Pattern recognition is re-emerging as one of the most important aspects of Artificial Intelligence and Neurological research. What has recently been determined is that a significant portion of neurological processing is actually pattern matching. Even what we think of as deductive reasoning is begining to be seen as a process involving a tremendous amount of pattern matching in its initial phase.
This re-raises the question of learnign machine algorithms and computational structures such as neural nets. Currently Neural nets have been getting a bad rap...Everyone seems to think that Support Vector Machines, AdaBoost, and other more recently derived algorithms.
However, the simplicity of construction coupled with the complexity of ability that classic neural nets provide strikes me as a powerful place to step off from in search of computational models of effective neurological processes. Or, as I have said before, I do not solve differential equations when I catch a ball (nor even quadratic equations).

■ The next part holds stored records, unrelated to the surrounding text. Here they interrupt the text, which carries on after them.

/-- R417: device time passes EXP_NEXT of a flow: its record is exported and its deltas and EXP_NEXT advance. A record that
holds poison is not exported here (R347). -/
def State.activeExport (s : State) (idx : Nat) : State :=
  let r := s.record idx
  let int := beAt r 180 1 + 256 * beAt r 181 1
  if !s.on OBS_EXP_CFG_EN || !s.wayUsed idx || beAt r 179 1 = 0 || int = 0 || s.rd RTS_STS_READY ≠ 3 then s
  else
    let next := fget (leNat (slice0 r 128 128)) CB_EXP_NEXT
    let s := s.waitIsl islMgmt (expNext (s.now islMgmt) next + 1)
    let s := ((s.trunkAsk trkExport 4).rtsUse clsExp (slotAddr idx + 128) 128 false).rsScan (slotAddr idx + 128) 128
    if s.hotUnread idx || s.rsPoisoned (slotAddr idx + 128) 128 then s
    else if (s.tmplOf (beAt r 179 1)).isNone then s.expFlow r 2
    else
      let now := s.now islMgmt
      let e := expNext now next
      let hot := hotNat (slice0 r 64 64)
      let step := int * 1000000000
      let cold := leNat (slice0 r 128 128)
      let cold := fset (fset cold CB_EXP_PKTS (fget hot HB_PKTS)) CB_EXP_BYTES (fget hot HB_BYTES)
      let cold := fset cold CB_EXP_NEXT ((e + ((now - e) / step + 1) * step) % 2 ^ 48)
      let s := s.expFlow r 2
      let s := if 1000000000 < now - e then s.cnt OBS_EXP_LATE_CNT else s
      (s.rtsUse clsExp (slotAddr idx + 128) 128 true).rsWrite (slotAddr idx + 128) (natLe 128 cold)

def execActiveExport (idx : BitVec 26) (s : State) : Out := onIsl islMgmt s (·.activeExport idx.toNat)

/-! ### IPFIX messages (R413, R420) -/

/-- The sets' content of a message: as many records of one kind, oldest first, as the room allows; at least one. -/
def packRecs (room : Nat) : List (List Byte) → List (List Byte)
  | [] => []
  | r :: l => if r.length ≤ room then r :: packRecs (room - r.length) l else []

/-- A message with one set (RFC 7011). -/
def State.ipfix (s : State) (set : Nat) (body : List Byte) : List Byte :=
  natBe 2 10 ++ natBe 2 (20 + body.length) ++ natBe 4 (s.rd OBS_EXP_UNIX0_UNIX0 + s.now islMgmt / 1000000000)
    ++ natBe 4 s.obs.expSeq ++ natBe 4 (s.reg OBS_EXP_DOMAIN) ++ natBe 2 set ++ natBe 2 (4 + body.length) ++ body

/-- The next message: its bytes, how many data records it carries (0 for templates), how many template records. -/
def State.nextMsg (s : State) : Option (List Byte × Nat × Nat) :=
  let room := max 512 (min 9000 (s.rd OBS_EXP_MTU_MTU)) - 20
  match s.obs.expTmpl with
  | t :: l =>
    let n := max 1 (packRecs room (t :: l)).length
    some (s.ipfix 2 ((t :: l).take n).flatten, 0, n)
  | [] =>
    match s.obs.expRecs with
    | [] => none
    | r :: l =>
      let same := (r :: l).takeWhile (fun x => x.tmpl == r.tmpl)
      let n := max 1 (packRecs room (same.map (·.bytes))).length
      some (s.ipfix r.tmpl ((same.take n).map (·.bytes)).flatten, n, 0)

/-- A message has been handed on. -/
def State.msgSent (s : State) (n t : Nat) : State :=
  let s := { s with obs.expTmpl := s.obs.expTmpl.drop t, obs.expRecs := s.obs.expRecs.drop n
                    obs.expSeq := (s.obs.expSeq + n) % 2 ^ 32 }
  (s.cnt OBS_EXP_MSG_CNT).cnt OBS_EXP_REC_CNT n

/-- The UDP checksum over a pseudo-header of IPv6. -/
def udp6Csum (src dst udp : List Byte) : Nat :=
  let all := src ++ dst ++ natBe 4 udp.length ++ natBe 4 17 ++ udp ++ (if udp.length % 2 = 1 then [0] else [])
  let c := 65535 - csumFold ((words16 all).foldl (· + ·) 0)
  if c = 0 then 65535 else c

/-- R420: the datagram around a message; `none` for an invalid header: LEN outside 28 to 128, no IPv4 or IPv6 header at
IPOFF, or no room for it and the UDP header, which stands last. -/
def datagram (hdr : List Byte) (ipoff : Nat) (msg : List Byte) : Option (List Byte) :=
  let n := hdr.length
  let ver := beAt hdr ipoff 1 / 16
  let ihl := 4 * (beAt hdr ipoff 1 % 16)
  let udpAt := n - 8
  if n < 28 ∨ 128 < n then none
  else if ver = 4 ∧ 20 ≤ ihl ∧ ipoff + ihl ≤ udpAt then
    let h := splice hdr (ipoff + 2) (natBe 2 (n - ipoff + msg.length))
    let h := splice (splice h (ipoff + 10) [0, 0]) (udpAt + 4) (natBe 2 (8 + msg.length) ++ [0, 0])
    let c := 65535 - csumFold ((words16 (slice0 h ipoff ihl)).foldl (· + ·) 0)
    some (splice h (ipoff + 10) (natBe 2 c) ++ msg)
  else if ver = 6 ∧ ipoff + 40 ≤ udpAt then
    let h := splice hdr (ipoff + 4) (natBe 2 (n - ipoff - 40 + msg.length))
    let h := splice h (udpAt + 4) (natBe 2 (8 + msg.length) ++ [0, 0])
    let c := udp6Csum (slice0 h (ipoff + 8) 16) (slice0 h (ipoff + 24) 16) (h.drop udpAt ++ msg)
    some (splice h (udpAt + 6) (natBe 2 c) ++ msg)
  else none

/-- R347: the records held are read from Export staging as they are sent; those that hold poison are discarded. -/
def State.expClean (s : State) : State :=
  if s.ecc.diff.isEmpty && s.ecc.poison.isEmpty then s
  else
    let s := s.obs.expRecs.foldl (fun s r => s.rsScan r.at_ r.bytes.length) s
    { s with obs.expRecs := s.obs.expRecs.filter (fun r => !s.rsPoisoned r.at_ r.bytes.length) }

/-- The reads of the `n` records of a message (R264). -/
def State.expReads (s : State) (n : Nat) : State :=
  (s.obs.expRecs.take n).foldl (fun s r => s.rtsUse clsExp r.at_ r.bytes.length false) s

/-- R420: the next message goes to the IPFIX stream, once that has delivered the one before, or out of a port. -/
def State.exportMessage (s : State) : State :=
  if !s.on OBS_EXP_CFG_EN then s
  else
    let s := s.expClean
    match s.nextMsg with
    | none => s
    | some (msg, n, t) =>
      let s := s.expReads n
      if !s.on OBS_EXP_CFG_DEST then
        if s.obs.evQ.get [] 3 = [] then ({ s with obs.evQ := s.obs.evQ.set [] 3 [msg] } : State).msgSent n t else s
      else
        let port := s.rd OBS_EXP_CFG_PORT
        let s := s.rtsUse clsExp (s.expBase + 0x10000) (s.rd OBS_EXP_HDR_LEN) false
        match datagram (s.rsRead (s.expBase + 0x10000) (s.rd OBS_EXP_HDR_LEN)) (s.rd OBS_EXP_HDR_IPOFF) msg with
        | none => s.wr OBS_EXP_STS_HDR_ERR_STK 1
        | some f =>
          let f := padded f
          if !s.injValid port f.length then s
          else
            match s.inject port 0 (some (s.rd OBS_EXP_CFG_CLASS)) true f with
            | some s => ({ s with obs.expSent := msg :: s.obs.expSent.take 15 } : State).msgSent n t
            | none => s

def execExportMessage (s : State) : Out := onIsl islMgmt s (·.exportMessage)

/-- R420: at most one EXP_LOST record a second. -/
def State.expLost (s : State) : State :=
  if s.obs.expLostSec = 0 then s
  else
    let s := s.waitIsl islMgmt (s.obs.expLostAt + 1000000000)
    let s := s.journalAt islMgmt s.obs.expLostAt 0x0C02 0 (natLe 4 s.obs.expLostSec)
    { s with obs.expLostSec := 0, obs.expLostAt := 0 }

def execExpLost (s : State) : Out := onIsl islMgmt s (·.expLost)

end Sys2Proof.Machine
end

Classic neural nets learn to recognize and segregate patterns through altered strengths of the connections between simplistic computing elements (neurons that pefome a simple sigmoid transfer or a discrete threshold transform).

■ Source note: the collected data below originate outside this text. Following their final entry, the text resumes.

-- ==== Sys2Proof/Machine/Ecc.lean ====
section
/-!
DEFINITION. Errors met and repaired (R344 to R354): a reader at a bad word, scrubbing, page corrections, table repairs, the
leak of the CE levels, and the arming of an injection.
-/
namespace Sys2Proof.Machine

/-! ### Table words -/

/-- The policer's state as a host write sets it (R313). -/
def State.polFresh (s : State) (e : Nat) : Nat :=
  fset (fset (fset e PO_C (fget e PO_CBS)) PO_P (fget e PO_PBS)) PO_LAST (s.now islMgmt % 2 ^ 48)

/-- Whether a unit's copy of an entry can be read: none of its words is uncorrectable. -/
def State.copyGood (s : State) (id unit copy idx : Nat) : Bool :=
  (s.entWords id).all (fun w =>
    match tblWordSt (tblSrc id) (unitWord id unit copy idx w) (s.ecc.diff.get 0 (eccKey (tblSrc id) (unitWord id unit copy idx w))) with
    | .ok => true | .ce => true | _ => false)

/-- The errors that a reader of a word does not see corrected. -/
def residue (n d : Nat) : Nat := match classify n d with | .ce => afterCorrection n d | _ => d

/-- R345: one unit's copy of an entry rewritten from its repair source (R340): another unit's copy that can be read, or, of
every table but the rule stores and routine tables, the management island's master; `none` without a source. -/
def State.repairUnit (s : State) (id unit copy idx : Nat) : Option State :=
  let src := tblSrc id
  let words := s.entWords id
  let key (u w : Nat) : Nat := eccKey src (unitWord id u copy idx w)
  let bits (w : Nat) : Nat := wordBits src (unitWord id unit copy idx w)
  let put (f : Nat → Nat) : State :=
    { s with ecc.diff := words.foldl (fun t w => t.set 0 (key unit w) (f w)) s.ecc.diff
             ecc.repairDue := s.ecc.repairDue.erase (512 * unit + 2 * id + copy, idx) }
  match (List.range (copyUnits id)).find? (fun u => u != unit && s.copyGood id u copy idx) with
  | some u => some (put (fun w =>
      let d := s.ecc.diff.get 0 (key u w)
      if isSlice src (unitWord id u copy idx w) then d else residue (bits w) d))
  | none => if id = 0x20 ∨ id = 0x51 then none else some (put (fun _ => 0))

/-- R345: an entry of each unit that waits is rewritten from its repair source: a Trunk transfer of the scrubber (R352) to
the copy in error. A policer's state is set anew. -/
def State.tblRepair (s : State) (id copy idx : Nat) : State :=
  let units := (s.ecc.repairDue.filter (fun e => e.1 % 512 == 2 * id + copy && e.2 == idx)).map (fun e => e.1 / 512)
  units.foldl (fun s u =>
    let src := tblSrc id
    let bad := ((s.entWords id).map (unitWord id u copy idx)).find? (fun w =>
      decide (tblWordSt src w (s.ecc.diff.get 0 (eccKey src w)) ≠ .ok))
    let syn := bad.elim 0 (fun w => tblSyn src w (s.ecc.diff.get 0 (eccKey src w)))
    match s.repairUnit id u copy idx with
    | none => s
    | some s =>
      let s := if id = 0x70 then s.setEnt id copy idx (s.polFresh (s.ent id copy idx)) else s
      (s.trunkAsk trkScrub 4).repaired src u syn (id * 2 ^ 24 + idx) islMgmt) s

def execTableRepair (id : BitVec 8) (copy : Fin 2) (idx : BitVec 20) (s : State) : Out :=
  onIsl islMgmt s (·.tblRepair id.toNat copy.val idx.toNat)

/-! ### A reader at a word (R345) -/

/-- A word of a memory with codes is read, by a reader that does not rewrite it. -/
def State.meetWord (s : State) (src word : Nat) : State :=
  let k := eccKey src word
  let d := s.ecc.diff.get 0 k
  match src with
  | 0 =>
    match classify 64 d with
    | .ok => s
    | .ce => s.ceCount 0 (wordAt 0 word).2.2
    | .ue => (s.cnt (UE_CNT 0)).fixCanopy (word / 512)
    | .poison => (s.cnt (POISON_RD_CNT 0)).fixCanopy (word / 512)
  | 1 => s.readWord k
  | 2 => s.readWord k
  | 3 =>
    if word < 2 ^ 30 then (s.ctlFetch (word / 32768) (word / 2 % 16384)).2 else s.meetTbl 3 word
  | 7 => s.meetTbl 7 word
  | _ => s

/-- Errors that have arrived in the parity symbols of the page of a word. -/
def State.flipParity (s : State) (src word par : Nat) : State :=
  match s.pageBytes src word with
  | [] => s
  | (page, _) :: _ => { s with ecc.pageDiff := s.ecc.pageDiff.modify 0 (eccKey src page) (· ^^^ par) }

/-- R344, R345: errors `pat` have arrived in a word and `par` in its page's parity (0: none but those already there), and a
reader meets it: an uncorrectable word leads to the correction of its page, or to its failure; a table entry to its
repair. -/
def State.pageCorrection (s : State) (src word pat par : Nat) : State :=
  let s := if par = 0 then s else s.flipParity src word par
  (if pat = 0 then s else s.flipWord src word pat).meetWord src word

def execPageCorrection (src : Fin 8) (word : BitVec 40) (err : ErrBits) (s : State) : Out :=
  whenUp s (·.pageCorrection src.val word.toNat err.pat.toNat err.par.toNat)

/-! ### Scrubbing (R351, R352) -/

/-- The words of a table's copies that the scrubber reads: (512 * unit + 2 * TABLE + copy, entries, the words of an entry).
Every unit's copy is read. -/
def scrubTables (width : Nat) : List (Nat × Nat × List Nat) :=
  [0x10, 0x11, 0x12, 0x20, 0x21, 0x22, 0x30, 0x31, 0x32, 0x42, 0x43, 0x44, 0x45, 0x46, 0x60, 0x70, 0x71].flatMap (fun id =>
    let e := (tblCount width id, if id = 0x20 then ruleWords width else List.range (ceilDiv (tblBytes width id) 8))
    (List.range (tblUnits id)).flatMap (fun u =>
      if tblGen id || id == 0x71 then [(512 * u + 2 * id, e), (512 * u + 2 * id + 1, e)] else [(512 * u + 2 * id, e)]))

/-- The word at a position of the tables' pass. -/
def scrubTblWord : List (Nat × Nat × List Nat) → Nat → Nat
  | [], _ => 0
  | (tc, n, w) :: l, p =>
    if p < n * w.length then tblWord 0 tc (p / w.length) (nth w (p % w.length) 0) else scrubTblWord l (p - n * w.length)

/-- Words that a target's pass reads (R351). -/
def State.scrubWords (s : State) (t : Nat) : Nat :=
  match t with
  | 0 => 512 * 16384 * 17
  | 1 => 6 * 2 ^ 30
  | 2 => 16 * 16384 * 2 + 16 * 2 * 4096 * 2
  | _ => ((scrubTables (s.rd GRF_RS_CFG_WIDTH)).map (fun e => e.2.1 * e.2.2.length)).foldl (· + ·) 0

/-- The source and word at a position of a target's pass. -/
def State.scrubWord (s : State) (t p : Nat) : Nat × Nat :=
  match t with
  | 0 => (0, canopyWord (p / 17) (p % 17))
  | 1 => (1 + s.stkOf (8 * p), p)
  | 2 => if p < 16 * 16384 * 2 then (3, p) else (3, 2 ^ 30 + (p - 16 * 16384 * 2))
  | _ => (7, scrubTblWord (scrubTables (s.rd GRF_RS_CFG_WIDTH)) p)

/-- R352: what a scrub read of a Root store word takes as class SCRUB: its 64-byte unit, read with the unit's first word;
the rewrite of a CE; the two rows of a page correction. -/
def State.scrubUse (s : State) (src word : Nat) (st : WordSt) : State :=
  if src ≠ 1 ∧ src ≠ 2 then s
  else
    let s := if word % 8 = 0 then s.rtsUse clsScrub (8 * word) 64 false else s
    match st with
    | .ce => s.rtsUse clsScrub (8 * word / 64 * 64) 64 true
    | .ue =>
      let p := s.rsPage (8 * word)
      (List.range 8).foldl (fun s i => s.rtsUse clsScrub (s.pageAddr (src - 1) p (256 * i)) 256 false) s
    | _ => s

/-- A scrub read of a word: a CE is corrected and rewritten, anything worse goes the way of R345. The scrubber alone finds
a rule's parity error. -/
def State.scrubRead (s : State) (src word : Nat) : State :=
  let k := eccKey src word
  let n := wordBits src word
  let d := s.wordPat k
  let st := if src = 7 then tblWordSt 7 word d else classify n d
  let s := s.scrubUse src word st
  if st = .ce then
    let s := { s.ceCount src (wordAt src word).2.2 with ecc.poison := s.ecc.poison.filter (· != k) }
    ({ s with ecc.diff := s.ecc.diff.set 0 k (afterCorrection n d) } : State).cnt (SCRUB_FIX_CNT src)
  else if st = .ue && isSlice src word then s.tblBad 7 word
  else s.meetWord src word

/-- R351: a target reads its next word at its pace, errors `pat` having arrived in it; PROGRESS and the passes are shown. -/
def State.scrubStep (s : State) (t pat : Nat) : State :=
  if !bit (s.rd ECC_CFG_SCRUB_EN) t || (t == 1 && s.rd RTS_STS_READY != 3) then s
  else if t = 1 ∧ s.rtsHas clsScrub (8 * s.ecc.scrubPos.get 0 1) = false then s.rtsHeldBack (8 * s.ecc.scrubPos.get 0 1)
  else
    let n := s.scrubWords t
    let p := s.ecc.scrubPos.get 0 t
    let due := max (s.ecc.scrubNext.get 0 t) (s.time.mono * 2 ^ 32)
    let s := s.waitMono (due / 2 ^ 32)
    let s := ({ s with ecc.behind := if p = 0 then s.ecc.behind.set false t false else s.ecc.behind } : State).scrubBehind t
    let (src, word) := s.scrubWord t p
    let s := if src = 7 ∧ (tblOfWord 7 word).1 % 512 / 2 = 0x20 then s.trunkAsk trkScrub 4 else s
    let s := (if pat = 0 then s else s.flipWord src word pat).scrubRead src word
    let q := (p + 1) % n
    let s := { s with ecc.scrubPos := s.ecc.scrubPos.set 0 t q
                      ecc.scrubNext := s.ecc.scrubNext.set 0 t (due + s.scrubMilli t * 8000000 * 2 ^ 32 / n) }
    let s := s.wr (ECC_SCRUB_STS_PROGRESS t) (q * 1024 / n)
    if q = 0 then s.wr (ECC_SCRUB_STS_PASSES t) (s.rd (ECC_SCRUB_STS_PASSES t) + 1) else s

def execScrubStep (t : Fin 4) (pat : BitVec 88) (s : State) : Out := onIsl islMgmt s (·.scrubStep t.val pat.toNat)

/-! ### The CE level's leak (R353) and injection (R354) -/

/-- R353: every LEAK_MS ms of device time the level of a source falls by 1. -/
def State.ceLeak (s : State) (n : Nat) : State :=
  (s.waitIsl islMgmt (s.ecc.leakAt.get 0 n + 1000000 * max 1 (s.rd (ECC_CE_CFG_LEAK_MS n)))).leakDue n

def execCeLeak (n : Fin 8) (s : State) : Out := onIsl islMgmt s (·.ceLeak n.val)

/-- R354: a write of ECC_INJ_CFG; ARM is taken only in test mode, and starts COUNT injections. -/
def State.injCfgWrite (s : State) (v : Nat) : State :=
  let was := s.rd ECC_INJ_CFG_ARM
  let s := s.hostWrite ECC_INJ_CFG v
  if bit v 31 && s.on ECC_CFG_TEST_EN then (s.wr ECC_INJ_CFG_ARM 1).wr ECC_INJ_STS_LEFT (max 1 (s.rd ECC_INJ_CFG_COUNT))
  else s.wr ECC_INJ_CFG_ARM was

def execEccInjArm (v : Word) (s : State) : Out := onBar0 ECC_INJ_CFG s (·.injCfgWrite (v.toNat ||| 2 ^ 31))

/-- A write of ECC_CFG; TEST_EN = 0 disarms the injection (R354). -/
def State.eccCfgWrite (s : State) (v : Nat) : State :=
  let s := s.hostWrite ECC_CFG v
  if s.on ECC_CFG_TEST_EN then s else (s.wr ECC_INJ_CFG_ARM 0).wr ECC_INJ_STS_LEFT 0

end Sys2Proof.Machine
end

But while neural net based pattern matching relies on strengthenng and weakening connection potentials between these artificial neurons, there are other emergent effects which are not fed back into the pattern matching process.

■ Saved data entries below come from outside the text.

-- ==== Sys2Proof/Machine/Streams.lean ====
section
/-!
DEFINITION. Event channels (R375, R421): the streams' entries written into posted buffers, and the flush of a buffer partly
filled.
-/
namespace Sys2Proof.Machine

/-- The channel a stream goes to: the lowest-numbered one in STATE 1 that selects it. -/
def State.streamChan (s : State) (stream : Nat) : Option Nat :=
  (s.svn.ch.first (fun e => e.2.st == 1 && e.2.typ == 4 && bit e.2.evSel stream)).map (·.1)

/-- The next journal record that a channel reads, once those overwritten are skipped and counted. -/
def State.jrnSkip (s : State) (c : Nat) : State :=
  let n := s.obs.evJrn.get 0 c
  let w := s.rd64 OBS_JRN_WPTR
  if w ≤ n + 2 ^ 28 then s
  else ({ s with obs.evJrn := s.obs.evJrn.set 0 c (w - 2 ^ 28) } : State).cnt OBS_EV_SKIP_CNT (w - 2 ^ 28 - n)

/-- The body of a stream's next entry for channel `c`. -/
def State.evBody (s : State) (stream c : Nat) : Option (List Byte) :=
  match stream with
  | 0 =>
    let n := s.obs.evJrn.get 0 c
    if s.rd64 OBS_JRN_WPTR ≤ n || !s.rsReady (jrnAddr n) then none else some (s.rsRead (jrnAddr n) 32)
  | 1 => s.obs.psBuf.head?
  | 2 =>
    match s.obs.psmpQ with
    | (_, x :: _) :: _ => some (barkBytes x.bark ++ x.bytes)
    | _ => none
  | _ => (s.obs.evQ.get [] stream).head?

/-- The entry has been delivered: it leaves its source. -/
def State.evTake (s : State) (stream c : Nat) : State :=
  let s := { s with obs.evCount := s.obs.evCount.modify 0 stream (fun n => (n + 1) % 2 ^ 32) }
  match stream with
  | 0 => { s with obs.evJrn := s.obs.evJrn.modify 0 c (· + 1) }
  | 1 =>
    let l := s.obs.psBuf.drop 1
    ({ s with obs.psBuf := l } : State).wr OBS_PS_STS_USE l.length
  | 2 =>
    match s.obs.psmpQ with
    | (b, q) :: _ => { s with obs.psmpQ := s.obs.psmpQ.set [] b (q.drop 1) }
    | [] => s
  | _ => { s with obs.evQ := s.obs.evQ.set [] stream ((s.obs.evQ.get [] stream).drop 1) }

/-- An entry's bytes: header, then the body padded to a multiple of 8. -/
def evEntry (stream count : Nat) (body : List Byte) : List Byte :=
  natLe 1 stream ++ [0] ++ natLe 2 body.length ++ natLe 4 count ++ slice0 body 0 (8 * ceilDiv body.length 8)

/-- A channel's partly filled buffer is completed as it stands. -/
def State.evClose (s : State) (c : Nat) : State :=
  let x := s.chan c
  match x.bufs with
  | b :: l =>
    if x.evFill = 0 then s
    else s.putChan c { x with bufs := l, evFill := 0, comps := x.comps ++ [⟨b.idx, b.irq, true, true, x.evFill, 0, 0x41⟩] }
  | [] => s

/-- An entry that fits the rest of the current buffer is written there; a full buffer is completed. -/
def State.evFit (s : State) (c : Nat) (e : List Byte) : State :=
  let x := s.chan c
  match x.bufs with
  | [] => s
  | b :: _ =>
    let fill := x.evFill + e.length
    let s := (s.hostPut (b.addr + x.evFill) e).putChan c
      { x with evFill := fill, evAt := if x.evFill = 0 then s.time.mono else x.evAt }
    if fill = x.bufBytes then s.evClose c else s

/-- An entry written into a channel's buffers, when it has enough of them. -/
def State.evWrite (s : State) (c : Nat) (e : List Byte) : Option State :=
  let x := s.chan c
  let size := x.bufBytes
  let close := 0 < x.evFill && decide (size < x.evFill + e.length)
  let need := b2n close + (if size < e.length then ceilDiv e.length (max 1 size) else 1)
  if x.bufs.length < need then none
  else
    let s := if close then s.evClose c else s
    some (if size < e.length then s.putBufs c (ceilDiv e.length (max 1 size)) 0x41 0 e else s.evFit c e)

/-- R421: a stream's next entry is written. A journal record that is poisoned halts the channel (R382). -/
def State.evEntryPut (s : State) (stream : Nat) : State :=
  match s.streamChan stream with
  | none => s
  | some c =>
    if !s.cached c || (s.chan c).cqFull then s
    else if !s.dmaOk then s.chHalt c 4
    else
      let s := if stream = 0 then s.jrnSkip c else s
      match s.evBody stream c with
      | none => s
      | some body =>
        let a := jrnAddr (s.obs.evJrn.get 0 c)
        let s := if stream = 0 then (s.rtsUse clsHost a 32 false).rsScan a 32 else s
        if stream = 0 && s.rsPoisoned a 32 then s.chHalt c 2
        else
          match s.evWrite c (evEntry stream (s.obs.evCount.get 0 stream) body) with
          | some s => (s.touch c).evTake stream c
          | none => s

def execEvStreamEntry (stream : Fin 5) (s : State) : Out := onIsl islPcie s (·.evEntryPut stream.val)

/-- R421: a buffer has held a partial content for FLUSH µs. -/
def State.evFlush (s : State) (c : Nat) : State :=
  let x := s.chan c
  if x.evFill = 0 || x.st != 1 || x.cqFull then s
  else (s.waitMono (x.evAt + 8000 * max 1 (s.rd OBS_EV_CFG_FLUSH))).evClose c

def execEvBufferFlush (c : BitVec 10) (s : State) : Out := onIsl islPcie s (·.evFlush c.toNat)

end Sys2Proof.Machine
end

Essentially, what I am proposing here is that, as in continuous equations, patterns of data have multiple derivatives, slopes if you will, that reflect overlying patterns which moreadvanced techniques can take into account.
Neural nets do this to some degree as it is, but multi-layer nets do it better at the pure data level. The hidden layer of modern neural nets effectively captures the first derivative of the data pattern in an ordered set of connection weights. The connections encode the rate of change of the incoming feature data for different inputs, with differnt variations in those rates of change encoding different pattersn.
Please note, this is all sort of metaphorical. Discussing an encoding of data patterns as derivatives or trates of channge is not precisely accurate. However, Fourier transforms of image data do a similar reduction of a collection of data treated as a distribution of frequencies.
If we carry the analogy a step further, then, we could talk about the second derivative of the data pattern which would be the first derivative of the neural net's resulting pattern. From THAT pattern we could begin to derive deeper recognition of internal structures to our original data.
So, if we had one neural net stacked above another (metaphorically speaking) we could have it watch for pattersn in the lower level net. These patterns woudl arise from the patterns it detected in the data. Allowing the second level net to classify states in the first net provides a deeper, more refined set of nuances to the classification.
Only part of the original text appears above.